- [What you will do] Transcribe exactly the span of lines that begins the records and ends with the line holding "def State.setHbr (s", both boundary lines included.

- [Excerpted data]
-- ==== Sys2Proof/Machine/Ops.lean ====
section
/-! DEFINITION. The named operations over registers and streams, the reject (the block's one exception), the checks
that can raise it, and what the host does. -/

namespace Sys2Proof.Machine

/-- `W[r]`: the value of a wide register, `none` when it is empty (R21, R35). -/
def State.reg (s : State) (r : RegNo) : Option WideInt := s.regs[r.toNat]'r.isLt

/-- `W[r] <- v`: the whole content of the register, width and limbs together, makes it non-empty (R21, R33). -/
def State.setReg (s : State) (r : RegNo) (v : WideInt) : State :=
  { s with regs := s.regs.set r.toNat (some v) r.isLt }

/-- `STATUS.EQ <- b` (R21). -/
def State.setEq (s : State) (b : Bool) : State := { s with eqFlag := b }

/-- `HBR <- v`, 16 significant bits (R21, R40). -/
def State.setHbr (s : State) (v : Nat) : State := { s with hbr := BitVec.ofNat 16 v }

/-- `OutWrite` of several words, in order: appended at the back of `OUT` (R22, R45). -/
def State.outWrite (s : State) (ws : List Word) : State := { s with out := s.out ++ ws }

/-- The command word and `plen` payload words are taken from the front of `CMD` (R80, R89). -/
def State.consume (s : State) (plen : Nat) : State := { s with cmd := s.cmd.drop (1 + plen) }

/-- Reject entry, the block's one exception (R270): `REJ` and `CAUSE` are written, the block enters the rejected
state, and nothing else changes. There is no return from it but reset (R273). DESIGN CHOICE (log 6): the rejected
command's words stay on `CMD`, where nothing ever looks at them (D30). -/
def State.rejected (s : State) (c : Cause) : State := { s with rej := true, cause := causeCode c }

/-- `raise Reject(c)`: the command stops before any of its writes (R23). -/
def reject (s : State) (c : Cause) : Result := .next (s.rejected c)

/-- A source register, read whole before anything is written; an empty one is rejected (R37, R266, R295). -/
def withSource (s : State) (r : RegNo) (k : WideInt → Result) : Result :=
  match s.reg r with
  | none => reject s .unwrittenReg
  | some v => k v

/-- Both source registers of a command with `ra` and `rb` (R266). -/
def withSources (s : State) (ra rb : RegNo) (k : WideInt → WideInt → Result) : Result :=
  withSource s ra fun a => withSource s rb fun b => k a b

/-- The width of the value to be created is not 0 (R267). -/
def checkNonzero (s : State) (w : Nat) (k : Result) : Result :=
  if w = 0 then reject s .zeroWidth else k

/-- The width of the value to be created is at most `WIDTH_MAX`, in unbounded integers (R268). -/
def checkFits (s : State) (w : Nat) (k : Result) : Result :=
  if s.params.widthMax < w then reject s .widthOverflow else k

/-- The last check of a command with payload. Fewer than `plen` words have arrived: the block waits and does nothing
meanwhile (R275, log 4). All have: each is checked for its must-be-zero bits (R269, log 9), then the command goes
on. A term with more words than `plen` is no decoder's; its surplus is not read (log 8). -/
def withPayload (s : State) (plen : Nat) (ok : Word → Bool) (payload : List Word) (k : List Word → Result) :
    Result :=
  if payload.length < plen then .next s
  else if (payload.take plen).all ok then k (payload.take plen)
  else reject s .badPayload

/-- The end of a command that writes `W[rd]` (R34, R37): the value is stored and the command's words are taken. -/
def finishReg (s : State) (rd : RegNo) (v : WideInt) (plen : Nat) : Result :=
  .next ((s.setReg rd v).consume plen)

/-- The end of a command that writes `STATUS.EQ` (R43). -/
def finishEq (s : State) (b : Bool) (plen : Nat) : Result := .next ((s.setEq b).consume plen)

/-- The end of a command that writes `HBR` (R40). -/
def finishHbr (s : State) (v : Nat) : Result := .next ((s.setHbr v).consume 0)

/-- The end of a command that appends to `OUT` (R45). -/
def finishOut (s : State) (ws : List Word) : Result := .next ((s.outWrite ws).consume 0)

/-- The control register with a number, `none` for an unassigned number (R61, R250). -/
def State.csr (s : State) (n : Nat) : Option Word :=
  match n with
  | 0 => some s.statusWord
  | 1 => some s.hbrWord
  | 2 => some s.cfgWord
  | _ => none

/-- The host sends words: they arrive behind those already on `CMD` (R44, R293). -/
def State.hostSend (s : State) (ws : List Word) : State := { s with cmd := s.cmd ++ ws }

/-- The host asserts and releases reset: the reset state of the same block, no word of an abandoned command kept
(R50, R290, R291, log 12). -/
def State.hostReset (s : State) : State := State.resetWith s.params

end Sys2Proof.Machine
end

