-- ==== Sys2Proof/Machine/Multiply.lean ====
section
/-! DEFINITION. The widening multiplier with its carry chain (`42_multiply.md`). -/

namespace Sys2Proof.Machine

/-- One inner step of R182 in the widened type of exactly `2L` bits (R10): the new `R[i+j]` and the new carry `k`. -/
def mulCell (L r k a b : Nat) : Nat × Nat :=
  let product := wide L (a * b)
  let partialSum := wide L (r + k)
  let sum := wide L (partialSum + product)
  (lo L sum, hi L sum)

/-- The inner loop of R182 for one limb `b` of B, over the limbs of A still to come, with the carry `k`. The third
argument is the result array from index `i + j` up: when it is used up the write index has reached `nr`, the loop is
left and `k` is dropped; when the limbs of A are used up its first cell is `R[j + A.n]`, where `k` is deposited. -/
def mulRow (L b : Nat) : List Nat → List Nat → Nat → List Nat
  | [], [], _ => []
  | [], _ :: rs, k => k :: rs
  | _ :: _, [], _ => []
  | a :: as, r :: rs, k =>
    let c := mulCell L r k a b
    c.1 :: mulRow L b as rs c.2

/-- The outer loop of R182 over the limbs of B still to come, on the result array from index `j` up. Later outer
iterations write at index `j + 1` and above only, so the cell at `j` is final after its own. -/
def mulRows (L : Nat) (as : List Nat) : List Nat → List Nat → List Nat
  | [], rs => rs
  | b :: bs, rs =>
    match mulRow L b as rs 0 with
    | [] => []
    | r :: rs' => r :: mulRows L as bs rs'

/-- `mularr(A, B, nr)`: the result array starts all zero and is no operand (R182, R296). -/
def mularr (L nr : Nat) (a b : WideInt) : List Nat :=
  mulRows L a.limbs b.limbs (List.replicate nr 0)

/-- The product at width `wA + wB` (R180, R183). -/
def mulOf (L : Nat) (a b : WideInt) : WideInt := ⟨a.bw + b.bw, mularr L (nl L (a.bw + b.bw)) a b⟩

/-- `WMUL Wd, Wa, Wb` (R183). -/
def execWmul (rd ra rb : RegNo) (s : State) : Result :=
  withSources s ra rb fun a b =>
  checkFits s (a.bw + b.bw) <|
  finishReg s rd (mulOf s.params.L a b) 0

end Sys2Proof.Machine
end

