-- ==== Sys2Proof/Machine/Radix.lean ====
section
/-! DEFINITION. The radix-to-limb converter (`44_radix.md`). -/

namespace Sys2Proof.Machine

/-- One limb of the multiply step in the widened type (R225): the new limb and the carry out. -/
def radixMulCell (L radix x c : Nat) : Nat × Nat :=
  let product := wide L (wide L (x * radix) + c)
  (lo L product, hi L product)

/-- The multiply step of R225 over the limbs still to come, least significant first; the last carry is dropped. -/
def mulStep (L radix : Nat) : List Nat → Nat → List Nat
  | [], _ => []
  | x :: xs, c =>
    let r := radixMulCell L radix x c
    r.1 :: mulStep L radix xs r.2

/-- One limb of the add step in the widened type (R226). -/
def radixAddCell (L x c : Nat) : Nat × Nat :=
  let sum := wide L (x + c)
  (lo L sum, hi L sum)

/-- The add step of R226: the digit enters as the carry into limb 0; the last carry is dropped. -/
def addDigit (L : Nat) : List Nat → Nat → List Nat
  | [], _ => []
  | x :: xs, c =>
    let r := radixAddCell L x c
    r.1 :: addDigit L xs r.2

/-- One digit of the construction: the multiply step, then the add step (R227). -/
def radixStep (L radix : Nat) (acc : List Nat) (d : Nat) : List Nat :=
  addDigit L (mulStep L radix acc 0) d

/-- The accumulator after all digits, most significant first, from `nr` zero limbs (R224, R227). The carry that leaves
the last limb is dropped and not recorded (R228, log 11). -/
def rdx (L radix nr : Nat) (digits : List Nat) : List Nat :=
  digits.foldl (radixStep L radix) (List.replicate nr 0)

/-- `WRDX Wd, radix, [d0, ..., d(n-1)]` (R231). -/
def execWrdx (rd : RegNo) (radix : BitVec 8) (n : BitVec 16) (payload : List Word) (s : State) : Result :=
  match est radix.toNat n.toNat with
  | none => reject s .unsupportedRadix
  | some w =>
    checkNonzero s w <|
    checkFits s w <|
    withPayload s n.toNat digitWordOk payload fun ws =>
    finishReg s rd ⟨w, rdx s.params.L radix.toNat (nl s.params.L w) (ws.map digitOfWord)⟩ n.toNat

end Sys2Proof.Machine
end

- [Answer for the task]
-- ==== Sys2Proof/Machine/Ops.lean ====
section
/-! DEFINITION. The named operations over registers and streams, the reject (the block's one exception), the checks
that can raise it, and what the host does. -/

namespace Sys2Proof.Machine

/-- `W[r]`: the value of a wide register, `none` when it is empty (R21, R35). -/
def State.reg (s : State) (r : RegNo) : Option WideInt := s.regs[r.toNat]'r.isLt

/-- `W[r] <- v`: the whole content of the register, width and limbs together, makes it non-empty (R21, R33). -/
def State.setReg (s : State) (r : RegNo) (v : WideInt) : State :=
  { s with regs := s.regs.set r.toNat (some v) r.isLt }

/-- `STATUS.EQ <- b` (R21). -/
def State.setEq (s : State) (b : Bool) : State := { s with eqFlag := b }

/-- `HBR <- v`, 16 significant bits (R21, R40). -/
def State.setHbr (s : State) (v : Nat) : State := { s with hbr := BitVec.ofNat 16 v }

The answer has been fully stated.